[Start of Attachment]
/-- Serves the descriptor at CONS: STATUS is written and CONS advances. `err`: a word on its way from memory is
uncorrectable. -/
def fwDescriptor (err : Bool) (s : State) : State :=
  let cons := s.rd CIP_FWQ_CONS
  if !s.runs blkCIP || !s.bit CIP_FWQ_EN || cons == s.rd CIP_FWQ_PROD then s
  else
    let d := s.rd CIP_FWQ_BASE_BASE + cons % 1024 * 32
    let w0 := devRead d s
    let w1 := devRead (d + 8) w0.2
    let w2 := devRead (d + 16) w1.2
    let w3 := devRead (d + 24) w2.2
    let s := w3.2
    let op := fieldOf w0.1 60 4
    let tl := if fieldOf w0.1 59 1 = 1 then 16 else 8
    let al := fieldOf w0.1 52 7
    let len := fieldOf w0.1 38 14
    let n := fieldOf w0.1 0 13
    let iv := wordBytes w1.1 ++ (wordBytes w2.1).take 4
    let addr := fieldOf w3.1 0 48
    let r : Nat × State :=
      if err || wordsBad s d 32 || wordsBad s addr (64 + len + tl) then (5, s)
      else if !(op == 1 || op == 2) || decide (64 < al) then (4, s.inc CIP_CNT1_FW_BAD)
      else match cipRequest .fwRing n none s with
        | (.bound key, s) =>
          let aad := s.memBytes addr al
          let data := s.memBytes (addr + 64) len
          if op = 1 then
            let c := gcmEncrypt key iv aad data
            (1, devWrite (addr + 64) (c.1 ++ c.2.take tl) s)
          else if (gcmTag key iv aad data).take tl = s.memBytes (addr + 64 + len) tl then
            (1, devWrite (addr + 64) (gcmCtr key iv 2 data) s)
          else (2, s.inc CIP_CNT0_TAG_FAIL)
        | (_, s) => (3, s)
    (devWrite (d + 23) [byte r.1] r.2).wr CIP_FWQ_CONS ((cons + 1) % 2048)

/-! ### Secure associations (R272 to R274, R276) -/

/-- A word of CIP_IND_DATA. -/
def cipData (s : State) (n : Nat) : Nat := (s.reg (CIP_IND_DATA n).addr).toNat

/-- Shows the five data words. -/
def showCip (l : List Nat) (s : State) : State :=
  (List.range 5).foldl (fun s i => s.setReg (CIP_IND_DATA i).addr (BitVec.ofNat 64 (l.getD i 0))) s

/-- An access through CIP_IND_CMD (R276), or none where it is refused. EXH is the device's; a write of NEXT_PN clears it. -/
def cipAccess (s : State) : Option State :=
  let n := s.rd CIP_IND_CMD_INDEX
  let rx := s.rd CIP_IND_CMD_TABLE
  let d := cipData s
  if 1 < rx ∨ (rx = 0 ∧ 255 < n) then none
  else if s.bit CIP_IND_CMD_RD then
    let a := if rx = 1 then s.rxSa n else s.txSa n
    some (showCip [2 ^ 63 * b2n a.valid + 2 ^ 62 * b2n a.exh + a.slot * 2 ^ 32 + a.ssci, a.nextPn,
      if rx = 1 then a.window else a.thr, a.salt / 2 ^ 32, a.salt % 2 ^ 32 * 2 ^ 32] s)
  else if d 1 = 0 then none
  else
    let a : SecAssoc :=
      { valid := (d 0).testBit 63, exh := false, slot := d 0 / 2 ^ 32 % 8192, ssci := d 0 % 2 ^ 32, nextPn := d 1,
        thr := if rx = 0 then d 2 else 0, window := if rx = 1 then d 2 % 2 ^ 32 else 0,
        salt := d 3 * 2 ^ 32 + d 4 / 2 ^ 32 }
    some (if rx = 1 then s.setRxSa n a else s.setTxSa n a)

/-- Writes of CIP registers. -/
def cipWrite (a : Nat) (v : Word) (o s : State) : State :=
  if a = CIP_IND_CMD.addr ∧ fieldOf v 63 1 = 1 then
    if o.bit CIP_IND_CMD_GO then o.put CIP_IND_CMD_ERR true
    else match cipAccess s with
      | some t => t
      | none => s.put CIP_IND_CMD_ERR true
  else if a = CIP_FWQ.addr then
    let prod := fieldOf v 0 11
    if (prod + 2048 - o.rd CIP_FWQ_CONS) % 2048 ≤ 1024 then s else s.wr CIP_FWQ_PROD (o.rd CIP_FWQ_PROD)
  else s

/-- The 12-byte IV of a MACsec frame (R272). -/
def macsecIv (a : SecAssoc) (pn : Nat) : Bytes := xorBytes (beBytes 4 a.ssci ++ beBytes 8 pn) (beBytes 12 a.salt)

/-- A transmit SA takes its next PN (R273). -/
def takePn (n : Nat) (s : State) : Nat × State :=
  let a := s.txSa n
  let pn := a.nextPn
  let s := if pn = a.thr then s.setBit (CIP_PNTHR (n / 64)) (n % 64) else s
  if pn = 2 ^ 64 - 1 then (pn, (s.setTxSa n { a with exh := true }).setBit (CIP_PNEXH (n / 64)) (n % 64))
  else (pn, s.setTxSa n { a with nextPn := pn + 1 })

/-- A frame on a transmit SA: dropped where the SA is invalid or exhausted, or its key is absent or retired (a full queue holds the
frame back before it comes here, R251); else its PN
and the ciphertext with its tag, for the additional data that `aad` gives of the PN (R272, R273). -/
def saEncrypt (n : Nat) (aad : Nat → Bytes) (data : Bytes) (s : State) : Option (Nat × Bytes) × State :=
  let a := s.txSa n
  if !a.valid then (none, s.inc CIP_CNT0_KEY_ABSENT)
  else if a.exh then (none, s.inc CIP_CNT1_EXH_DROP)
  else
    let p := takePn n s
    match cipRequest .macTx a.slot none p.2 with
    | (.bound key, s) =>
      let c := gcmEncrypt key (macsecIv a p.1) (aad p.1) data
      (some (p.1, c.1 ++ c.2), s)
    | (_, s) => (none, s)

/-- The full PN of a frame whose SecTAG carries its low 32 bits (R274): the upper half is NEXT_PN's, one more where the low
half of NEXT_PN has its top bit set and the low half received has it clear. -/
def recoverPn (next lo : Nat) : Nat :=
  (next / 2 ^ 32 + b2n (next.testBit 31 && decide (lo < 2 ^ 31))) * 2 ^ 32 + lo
[End of Attachment]
[Start of Attachment]
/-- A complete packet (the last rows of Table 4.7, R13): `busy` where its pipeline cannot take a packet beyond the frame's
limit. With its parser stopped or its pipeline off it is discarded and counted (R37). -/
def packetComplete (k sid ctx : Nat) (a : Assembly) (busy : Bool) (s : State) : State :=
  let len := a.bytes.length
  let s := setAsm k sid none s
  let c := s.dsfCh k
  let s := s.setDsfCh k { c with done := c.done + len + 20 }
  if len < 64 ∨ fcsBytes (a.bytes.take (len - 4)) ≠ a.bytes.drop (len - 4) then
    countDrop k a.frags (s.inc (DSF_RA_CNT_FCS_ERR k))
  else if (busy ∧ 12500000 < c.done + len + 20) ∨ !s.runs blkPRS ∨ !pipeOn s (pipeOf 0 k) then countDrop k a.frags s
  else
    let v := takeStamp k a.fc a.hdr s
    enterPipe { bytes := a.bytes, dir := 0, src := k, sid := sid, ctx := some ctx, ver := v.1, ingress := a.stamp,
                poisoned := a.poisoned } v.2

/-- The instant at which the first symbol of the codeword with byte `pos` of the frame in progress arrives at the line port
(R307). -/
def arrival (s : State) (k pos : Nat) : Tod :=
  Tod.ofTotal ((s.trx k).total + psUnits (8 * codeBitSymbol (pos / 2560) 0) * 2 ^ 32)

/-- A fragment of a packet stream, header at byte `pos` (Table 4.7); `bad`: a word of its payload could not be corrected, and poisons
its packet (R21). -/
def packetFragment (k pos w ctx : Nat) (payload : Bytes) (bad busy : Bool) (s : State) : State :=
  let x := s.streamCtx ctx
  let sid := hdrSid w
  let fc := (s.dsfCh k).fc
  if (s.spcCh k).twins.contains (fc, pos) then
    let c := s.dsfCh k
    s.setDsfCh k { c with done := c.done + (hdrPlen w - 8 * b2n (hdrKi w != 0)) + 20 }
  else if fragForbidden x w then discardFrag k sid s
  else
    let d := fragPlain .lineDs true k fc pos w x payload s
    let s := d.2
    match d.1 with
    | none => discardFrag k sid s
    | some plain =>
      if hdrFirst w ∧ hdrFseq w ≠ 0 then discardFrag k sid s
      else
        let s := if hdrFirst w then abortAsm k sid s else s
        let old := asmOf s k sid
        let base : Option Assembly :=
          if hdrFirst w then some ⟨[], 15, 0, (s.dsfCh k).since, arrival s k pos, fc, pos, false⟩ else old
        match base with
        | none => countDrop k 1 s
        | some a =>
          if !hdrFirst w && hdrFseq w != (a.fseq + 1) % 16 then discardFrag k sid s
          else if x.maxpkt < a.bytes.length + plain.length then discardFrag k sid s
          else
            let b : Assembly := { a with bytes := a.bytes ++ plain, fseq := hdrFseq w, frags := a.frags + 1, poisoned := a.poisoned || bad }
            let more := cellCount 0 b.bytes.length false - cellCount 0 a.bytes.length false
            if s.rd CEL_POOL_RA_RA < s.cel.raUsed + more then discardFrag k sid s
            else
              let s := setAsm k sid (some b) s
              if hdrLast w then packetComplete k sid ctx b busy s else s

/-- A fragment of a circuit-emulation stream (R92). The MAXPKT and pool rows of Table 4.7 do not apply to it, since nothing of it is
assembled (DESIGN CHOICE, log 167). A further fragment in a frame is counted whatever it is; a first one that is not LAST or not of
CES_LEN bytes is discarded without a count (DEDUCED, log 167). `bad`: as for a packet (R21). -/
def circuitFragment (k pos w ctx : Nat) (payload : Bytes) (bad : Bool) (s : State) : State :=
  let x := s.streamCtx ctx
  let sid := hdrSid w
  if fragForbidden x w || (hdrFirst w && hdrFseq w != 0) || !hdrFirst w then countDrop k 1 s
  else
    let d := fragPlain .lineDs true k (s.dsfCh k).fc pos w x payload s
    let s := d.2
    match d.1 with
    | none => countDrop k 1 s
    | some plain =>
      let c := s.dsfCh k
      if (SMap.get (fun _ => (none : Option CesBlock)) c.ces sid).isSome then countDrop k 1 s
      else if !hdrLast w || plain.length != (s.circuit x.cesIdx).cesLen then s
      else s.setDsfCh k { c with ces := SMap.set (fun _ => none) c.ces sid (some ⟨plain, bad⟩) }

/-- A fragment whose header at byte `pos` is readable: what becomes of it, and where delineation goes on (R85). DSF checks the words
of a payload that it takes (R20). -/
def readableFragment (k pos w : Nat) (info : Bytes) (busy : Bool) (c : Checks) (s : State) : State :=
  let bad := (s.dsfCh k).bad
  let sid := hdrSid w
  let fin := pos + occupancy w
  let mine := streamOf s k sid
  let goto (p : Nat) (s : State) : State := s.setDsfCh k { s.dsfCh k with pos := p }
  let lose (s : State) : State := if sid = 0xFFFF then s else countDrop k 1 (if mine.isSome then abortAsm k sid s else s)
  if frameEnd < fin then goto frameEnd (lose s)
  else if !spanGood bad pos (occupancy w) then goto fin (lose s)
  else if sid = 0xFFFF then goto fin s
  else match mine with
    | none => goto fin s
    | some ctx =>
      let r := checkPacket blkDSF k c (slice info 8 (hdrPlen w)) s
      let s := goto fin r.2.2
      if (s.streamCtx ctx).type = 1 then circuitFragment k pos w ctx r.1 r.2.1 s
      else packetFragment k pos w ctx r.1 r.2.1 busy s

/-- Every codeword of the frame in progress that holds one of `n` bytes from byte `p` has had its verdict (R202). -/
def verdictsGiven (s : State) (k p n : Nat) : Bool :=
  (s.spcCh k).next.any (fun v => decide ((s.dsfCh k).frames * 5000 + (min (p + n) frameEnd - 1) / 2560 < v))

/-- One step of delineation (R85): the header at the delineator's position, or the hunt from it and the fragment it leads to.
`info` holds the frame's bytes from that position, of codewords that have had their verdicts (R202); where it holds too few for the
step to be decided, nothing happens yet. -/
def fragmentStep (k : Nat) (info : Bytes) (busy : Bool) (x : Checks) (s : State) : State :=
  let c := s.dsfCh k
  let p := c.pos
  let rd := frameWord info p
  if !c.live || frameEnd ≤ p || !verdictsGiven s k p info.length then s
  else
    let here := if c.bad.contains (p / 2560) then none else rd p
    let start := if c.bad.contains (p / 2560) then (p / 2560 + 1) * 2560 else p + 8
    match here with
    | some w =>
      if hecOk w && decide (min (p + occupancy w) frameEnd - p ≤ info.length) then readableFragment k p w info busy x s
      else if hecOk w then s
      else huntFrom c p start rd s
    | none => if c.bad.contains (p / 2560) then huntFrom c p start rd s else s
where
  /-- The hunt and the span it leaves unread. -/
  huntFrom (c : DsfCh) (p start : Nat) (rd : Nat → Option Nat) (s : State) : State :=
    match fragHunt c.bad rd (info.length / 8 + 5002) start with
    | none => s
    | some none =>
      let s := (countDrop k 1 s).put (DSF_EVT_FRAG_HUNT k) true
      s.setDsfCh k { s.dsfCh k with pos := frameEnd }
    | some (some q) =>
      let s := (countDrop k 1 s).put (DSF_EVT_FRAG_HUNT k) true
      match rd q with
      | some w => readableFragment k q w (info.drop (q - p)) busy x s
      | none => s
[End of Attachment]
[Start of Attachment]
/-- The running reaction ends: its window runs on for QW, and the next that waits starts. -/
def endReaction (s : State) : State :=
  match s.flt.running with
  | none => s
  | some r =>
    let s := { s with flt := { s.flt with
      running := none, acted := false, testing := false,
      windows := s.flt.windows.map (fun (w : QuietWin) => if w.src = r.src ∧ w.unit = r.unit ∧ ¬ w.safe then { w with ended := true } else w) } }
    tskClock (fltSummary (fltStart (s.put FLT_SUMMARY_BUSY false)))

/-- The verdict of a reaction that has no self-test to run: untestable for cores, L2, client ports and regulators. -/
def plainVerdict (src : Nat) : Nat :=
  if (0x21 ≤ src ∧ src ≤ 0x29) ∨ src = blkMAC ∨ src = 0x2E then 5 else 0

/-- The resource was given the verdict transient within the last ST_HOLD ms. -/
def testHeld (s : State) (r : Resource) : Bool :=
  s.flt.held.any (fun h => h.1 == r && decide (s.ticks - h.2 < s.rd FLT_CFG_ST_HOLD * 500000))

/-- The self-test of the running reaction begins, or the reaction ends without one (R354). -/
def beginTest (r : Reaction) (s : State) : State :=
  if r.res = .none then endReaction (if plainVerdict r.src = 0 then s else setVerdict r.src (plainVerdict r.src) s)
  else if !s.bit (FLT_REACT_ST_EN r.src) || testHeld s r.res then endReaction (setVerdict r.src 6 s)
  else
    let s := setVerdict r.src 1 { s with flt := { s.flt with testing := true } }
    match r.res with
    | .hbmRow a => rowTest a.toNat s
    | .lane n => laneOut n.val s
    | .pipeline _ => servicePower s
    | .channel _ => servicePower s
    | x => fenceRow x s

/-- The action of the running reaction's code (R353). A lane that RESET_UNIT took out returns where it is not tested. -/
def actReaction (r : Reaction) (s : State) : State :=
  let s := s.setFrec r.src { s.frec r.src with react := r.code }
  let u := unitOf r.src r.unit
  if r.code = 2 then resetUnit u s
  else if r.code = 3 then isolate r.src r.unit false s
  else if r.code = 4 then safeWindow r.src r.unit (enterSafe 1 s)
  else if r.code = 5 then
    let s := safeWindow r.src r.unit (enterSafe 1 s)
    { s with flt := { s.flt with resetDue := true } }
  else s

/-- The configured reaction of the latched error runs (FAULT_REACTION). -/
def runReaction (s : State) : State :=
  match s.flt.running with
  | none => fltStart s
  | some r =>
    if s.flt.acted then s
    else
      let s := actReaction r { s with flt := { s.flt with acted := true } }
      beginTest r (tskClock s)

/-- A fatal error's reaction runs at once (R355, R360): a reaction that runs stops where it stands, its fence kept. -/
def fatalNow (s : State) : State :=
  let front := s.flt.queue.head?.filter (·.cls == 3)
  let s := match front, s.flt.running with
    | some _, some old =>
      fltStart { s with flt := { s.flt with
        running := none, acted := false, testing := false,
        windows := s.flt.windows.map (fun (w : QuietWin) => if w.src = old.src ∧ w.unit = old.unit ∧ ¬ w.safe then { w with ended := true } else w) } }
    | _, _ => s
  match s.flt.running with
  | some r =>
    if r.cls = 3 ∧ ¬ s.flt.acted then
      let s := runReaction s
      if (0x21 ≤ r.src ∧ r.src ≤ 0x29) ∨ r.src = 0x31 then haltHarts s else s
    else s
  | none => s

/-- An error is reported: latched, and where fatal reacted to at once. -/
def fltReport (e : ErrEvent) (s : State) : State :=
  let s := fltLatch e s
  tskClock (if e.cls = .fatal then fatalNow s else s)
[End of Attachment]
WHAT YOU HAVE TO DO ::
Please give again the lines above between the line holding "let v := takeStamp k a.fc a.hdr s" and the line holding "let more := cellCount", inclusive, exactly as they are and with nothing added.

WRITTEN SOLUTION ::
    let v := takeStamp k a.fc a.hdr s
    enterPipe { bytes := a.bytes, dir := 0, src := k, sid := sid, ctx := some ctx, ver := v.1, ingress := a.stamp,
                poisoned := a.poisoned } v.2

/-- The instant at which the first symbol of the codeword with byte `pos` of the frame in progress arrives at the line port
(R307). -/
def arrival (s : State) (k pos : Nat) : Tod :=
  Tod.ofTotal ((s.trx k).total + psUnits (8 * codeBitSymbol (pos / 2560) 0) * 2 ^ 32)

/-- A fragment of a packet stream, header at byte `pos` (Table 4.7); `bad`: a word of its payload could not be corrected, and poisons
its packet (R21). -/
def packetFragment (k pos w ctx : Nat) (payload : Bytes) (bad busy : Bool) (s : State) : State :=
  let x := s.streamCtx ctx
  let sid := hdrSid w
  let fc := (s.dsfCh k).fc
  if (s.spcCh k).twins.contains (fc, pos) then
    let c := s.dsfCh k
    s.setDsfCh k { c with done := c.done + (hdrPlen w - 8 * b2n (hdrKi w != 0)) + 20 }
  else if fragForbidden x w then discardFrag k sid s
  else
    let d := fragPlain .lineDs true k fc pos w x payload s
    let s := d.2
    match d.1 with
    | none => discardFrag k sid s
    | some plain =>
      if hdrFirst w ∧ hdrFseq w ≠ 0 then discardFrag k sid s
      else
        let s := if hdrFirst w then abortAsm k sid s else s
        let old := asmOf s k sid
        let base : Option Assembly :=
          if hdrFirst w then some ⟨[], 15, 0, (s.dsfCh k).since, arrival s k pos, fc, pos, false⟩ else old
        match base with
        | none => countDrop k 1 s
        | some a =>
          if !hdrFirst w && hdrFseq w != (a.fseq + 1) % 16 then discardFrag k sid s
          else if x.maxpkt < a.bytes.length + plain.length then discardFrag k sid s
          else
            let b : Assembly := { a with bytes := a.bytes ++ plain, fseq := hdrFseq w, frags := a.frags + 1, poisoned := a.poisoned || bad }
            let more := cellCount 0 b.bytes.length false - cellCount 0 a.bytes.length false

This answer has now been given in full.